EXERCISE PROMPT: Once the line holding "(if r.perPath then" is found in the listing below, write it out and each later line exactly, up to and including the one holding "theorem State.derived_keys (s".

------

/-- A bit stays exactly outside the RC fields. -/
theorem testBit_clearRc (i : Nat) : ∀ (l : List FieldDef) (x : Nat),
    (clearRc l x).testBit i = true ↔ x.testBit i = true ∧ ∀ f ∈ l, f.acc = .rc → ¬ (f.lo ≤ i ∧ i < f.lo + f.w)
  | [], x => by simp [clearRc]
  | f :: l, x => by
    rw [clearRc_cons, testBit_clearRc i l, List.forall_mem_cons]
    split
    next hf =>
      rw [testBit_setBits_zero, Bool.and_eq_true, Bool.not_eq_true', decide_eq_false_iff_not, and_assoc, forall_prop_of_true hf]
    next hf => simp [hf]

theorem clearRc_lt {n x : Nat} (l : List FieldDef) (h : x < 2 ^ n) : clearRc l x < 2 ^ n := by
  refine Nat.lt_pow_two_of_testBit _ fun i hi => Bool.eq_false_iff.mpr fun set => ?_
  have := ((testBit_clearRc i l x).mp set).1
  rw [Nat.testBit_lt_two_pow (Nat.lt_of_lt_of_le h (Nat.pow_le_pow_right (by decide) hi))] at this
  cases this

theorem bits_clearRc {l : List FieldDef} {f : FieldDef} (x : Nat) (hf : f ∈ l) (rc : f.acc = .rc) :
    bits (clearRc l x) f.lo f.w = 0 := by
  refine Nat.eq_of_testBit_eq fun i => ?_
  rw [testBit_bits, Nat.zero_testBit, Bool.and_eq_false_iff]
  by_cases hi : i < f.w
  · refine .inr (Bool.eq_false_iff.mpr fun set => ?_)
    exact ((testBit_clearRc _ l x).mp set).2 f hf rc ⟨Nat.le_add_right _ _, Nat.add_lt_add_left hi _⟩
  · exact .inl (decide_eq_false hi)

/-- The state after a read of a register: its RC fields are cleared. -/
def State.afterRead (s : State) (r : Reg) (ix : List Nat) : State :=
  if r.has ix (fun a => a = .rc) then s.rput r ix (BitVec.ofNat 64 (clearRc (r.fieldsAt ix) (s.rget r ix).toNat)) else s

theorem State.regRead_of_locate (s : State) {path off : Nat} {r : Reg} {ix : List Nat} (hl : Reg.locate off = some (r, ix)) :
    s.regRead path off 8 = (s.afterRead r ix, s.readReg path r ix, false) := by
  simp [State.regRead, Reg.aligned_of_locate hl, hl, State.afterRead, clearRc]

section
variable (s : State) (r : Reg) (ix : List Nat)

theorem State.bits_afterRead {f : FieldDef} (hf : f ∈ r.fieldsAt ix) (rc : f.acc = .rc) :
    bits ((s.afterRead r ix).rget r ix).toNat f.lo f.w = 0 := by
  have has : r.has ix (fun a => a = .rc) = true := List.any_eq_true.mpr ⟨f, hf, decide_eq_true rc⟩
  rw [State.afterRead, if_pos has, State.rget_rput_same, BitVec.toNat_ofNat,
    Nat.mod_eq_of_lt (clearRc_lt _ (s.rget r ix).isLt), bits_clearRc _ hf rc]

theorem State.afterRead_regsBut : s.regsBut (s.afterRead r ix) [r.addr ix] := by
  intro a ha
  unfold State.afterRead
  split
  · exact s.tfind_rput_other _ (List.ne_of_not_mem_cons ha)
  · rfl

theorem State.afterRead_follows : s.Follows (fieldMask [.regs, .out]) (s.afterRead r ix) :=
  State.Follows.ite (fun _ => State.rput_follows _ _ _ (.refl _ s) rfl) fun _ => .refl _ s

theorem State.afterRead_out : (s.afterRead r ix).out = s.out := by
  unfold State.afterRead; split <;> rfl

theorem State.afterRead_of_no_rc (h : r.has ix (fun a => a = .rc) = false) : s.afterRead r ix = s :=
  if_neg (by simp [h])

end

/-! ## Reads: fields that show (R10, R465, R479) -/

/-- The fields of each family lie in rising order and apart. -/
theorem Reg.fields_apart (r : Reg) : r.fields.Pairwise fun f g => f.lo + f.w ≤ g.lo := by
  cases r <;> decide

/-- The word that the fields of a list show of x; write-only fields show 0. -/
def shownFields (x : Nat) (l : List FieldDef) (a : Nat) : Nat :=
  l.foldl (fun a f => if f.acc = .wo then a else a + (bits x f.lo f.w <<< f.lo)) a

/-- Fields that lie in rising order above a add no bit outside themselves. -/
theorem testBit_shownFields {x b : Nat} : ∀ (l : List FieldDef) (a : Nat), l.Pairwise (fun f g => f.lo + f.w ≤ g.lo) →
    (∀ f ∈ l, a < 2 ^ f.lo) → (∀ f ∈ l, f.acc ≠ .wo → b < f.lo ∨ f.lo + f.w ≤ b) →
    (shownFields x l a).testBit b = a.testBit b
  | [], _, _, _, _ => rfl
  | f :: l, a, apart, above, outside => by
    obtain ⟨hf, apart'⟩ := List.pairwise_cons.mp apart
    have ha : a < 2 ^ f.lo := above f List.mem_cons_self
    have outside' : ∀ g ∈ l, g.acc ≠ .wo → b < g.lo ∨ g.lo + g.w ≤ b := fun g hg => outside g (List.mem_cons_of_mem f hg)
    by_cases wo : f.acc = .wo
    · have e : shownFields x (f :: l) a = shownFields x l a := by simp [shownFields, wo]
      rw [e, testBit_shownFields l a apart' (fun g hg => above g (List.mem_cons_of_mem f hg)) outside']
    · have e : shownFields x (f :: l) a = shownFields x l (2 ^ f.lo * bits x f.lo f.w + a) := by
        simp [shownFields, wo, Nat.shiftLeft_eq, Nat.add_comm, Nat.mul_comm]
      have below : 2 ^ f.lo * bits x f.lo f.w + a < 2 ^ (f.lo + f.w) := by
        rw [Nat.pow_add, Nat.mul_comm (2 ^ f.lo) (2 ^ f.w)]
        exact Nat.mul_add_lt_mul_of_lt_of_lt (bits_lt x f.lo f.w) ha
      rw [e, testBit_shownFields l _ apart'
        (fun g hg => Nat.lt_of_lt_of_le below (Nat.pow_le_pow_right (by decide) (hf g hg))) outside',
        Nat.testBit_two_pow_mul_add _ ha]
      split
      · rfl
      next hb =>
        have low : a < 2 ^ b := Nat.lt_of_lt_of_le ha (Nat.pow_le_pow_right (by decide) (Nat.le_of_not_lt hb))
        have above' : ¬ b - f.lo < f.w := by
          have := outside f List.mem_cons_self wo
          omega
        rw [testBit_bits, Nat.testBit_lt_two_pow low, decide_eq_false above', Bool.false_and]

theorem State.readReg_eq (s : State) (path : Nat) (r : Reg) (ix : List Nat) : s.readReg path r ix
    = BitVec.ofNat 64 (shownFields ((s.derived r ix).foldl (fun a e => setBits a e.1 e.2.1 e.2.2)
        (if r.perPath then s.pget path r ix else s.rget r ix).toNat) (r.fieldsAt ix) 0) := rfl

/-- R10: a bit outside the fields that can be read is 0. -/
theorem State.getLsbD_readReg (s : State) (path : Nat) (r : Reg) (ix : List Nat) (b : Nat)
    (outside : ∀ f ∈ r.fieldsAt ix, f.acc ≠ .wo → b < f.lo ∨ f.lo + f.w ≤ b) : (s.readReg path r ix).getLsbD b = false := by
  have apart : (r.fieldsAt ix).Pairwise fun f g => f.lo + f.w ≤ g.lo := r.fields_apart.filter _
  rw [State.readReg_eq, BitVec.getLsbD_ofNat,
    testBit_shownFields _ _ apart (fun f _ => Nat.two_pow_pos f.lo) outside, Nat.zero_testBit, Bool.and_false]

theorem tfind_isSome {α : Type} (k : Nat) : ∀ m : Table α, (tfind m k).isSome = (m.map (·.1)).contains k
  | [] => rfl
  | (a, v) :: m => by
    unfold tfind
    split
    next h => simp [h]
    next h => simp [tfind_isSome k m, Ne.symm h]

/-- R465, R479: of the loaded keys the status fields show the slots' numbers alone. -/
theorem State.derived_keys (s : State) {ks : Table (BitVec 512)} (r : Reg) (ix : List Nat) (h : ks.map (·.1) = s.keys.map (·.1)) :
    ({ s with keys := ks }).derived r ix = s.derived r ix := by
  cases r with
  | seSlotStat =>
    have slots : ∀ m : Table (BitVec 512),
        m.foldl (fun m e => setBits m e.1 1 1) 0 = (m.map (·.1)).foldl (fun m k => setBits m k 1 1) 0 :=
      fun m => by rw [List.foldl_map]
    have e : ks.foldl (fun m e => setBits m e.1 1 1) 0 = s.keys.foldl (fun m e => setBits m e.1 1 1) 0 := by
      rw [slots, slots, h]
    exact congrArg (fun n => [(0, 64, n)]) e
  | btStat =>
    have e : (tfind ks 63).isSome = (tfind s.keys 63).isSome := by rw [tfind_isSome, tfind_isSome, h]
    exact congrArg (fun b => [(16, 1, b2n b), (32, 16, if s.fget F.btStat_phase = 6 then s.boot.ms else 0)]) e
  | _ => rfl

theorem State.readReg_keys (s : State) {ks : Table (BitVec 512)} (path : Nat) (r : Reg) (ix : List Nat)
    (h : ks.map (·.1) = s.keys.map (·.1)) : ({ s with keys := ks }).readReg path r ix = s.readReg path r ix := by
  rw [State.readReg_eq, State.readReg_eq, s.derived_keys r ix h]
  rfl

/-- Settles O12: a read is State.afterRead with the value shown before it; what is shown is the sum of the fields of R10. -/
theorem registerReads : Obligations.RegisterReads := by
  refine ⟨fun s path off r ix hp ho hl => ⟨fun ok => ?_, fun ok => ?_⟩, fun s path r ix b _ => s.getLsbD_readReg path r ix b,
    fun _ _ _ => Reg.addr_of_locate, fun s _ path r ix => s.readReg_keys path r ix⟩
  · refine ⟨(s.afterRead r ix).emit (.regValue path off (s.readReg path r ix)), ?_, ?_,
      fun f hf rc => s.bits_afterRead r ix hf rc, fun h => ?_, ?_, ?_⟩
    · rw [exec_registerRead_of_pathOk 8 hp ho ok, s.regRead_of_locate hl]
    · exact congrArg (· ++ _) (s.afterRead_out r ix)
    · rw [State.emit_regs, s.afterRead_of_no_rc r ix h]
    · exact Reg.addr_of_locate hl ▸ s.afterRead_regsBut r ix
    · exact State.Follows.only (State.emit_follows _ (s.afterRead_follows r ix) rfl)
  · refine ⟨(s.afterRead r ix).emit (.mctp 0x7F01 0 ((List.range 8).map fun i => bits (s.readReg 1 r ix).toNat (8 * i) 8)),
      ?_, ?_, ?_, ?_⟩
    · rw [exec_regRead_of_pathOk ho ok, s.regRead_of_locate hl]
      rfl
    · exact congrArg (· ++ _) (s.afterRead_out r ix)
    · exact Reg.addr_of_locate hl ▸ s.afterRead_regsBut r ix
    · exact State.Follows.only (State.emit_follows _ (s.afterRead_follows r ix) rfl)

end Sys2Proof.Machine
end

------

RESPONSE AREA:
        (if r.perPath then s.pget path r ix else s.rget r ix).toNat) (r.fieldsAt ix) 0) := rfl

/-- R10: a bit outside the fields that can be read is 0. -/
theorem State.getLsbD_readReg (s : State) (path : Nat) (r : Reg) (ix : List Nat) (b : Nat)
    (outside : ∀ f ∈ r.fieldsAt ix, f.acc ≠ .wo → b < f.lo ∨ f.lo + f.w ≤ b) : (s.readReg path r ix).getLsbD b = false := by
  have apart : (r.fieldsAt ix).Pairwise fun f g => f.lo + f.w ≤ g.lo := r.fields_apart.filter _
  rw [State.readReg_eq, BitVec.getLsbD_ofNat,
    testBit_shownFields _ _ apart (fun f _ => Nat.two_pow_pos f.lo) outside, Nat.zero_testBit, Bool.and_false]

theorem tfind_isSome {α : Type} (k : Nat) : ∀ m : Table α, (tfind m k).isSome = (m.map (·.1)).contains k
  | [] => rfl
  | (a, v) :: m => by
    unfold tfind
    split
    next h => simp [h]
    next h => simp [tfind_isSome k m, Ne.symm h]

/-- R465, R479: of the loaded keys the status fields show the slots' numbers alone. -/
theorem State.derived_keys (s : State) {ks : Table (BitVec 512)} (r : Reg) (ix : List Nat) (h : ks.map (·.1) = s.keys.map (·.1)) :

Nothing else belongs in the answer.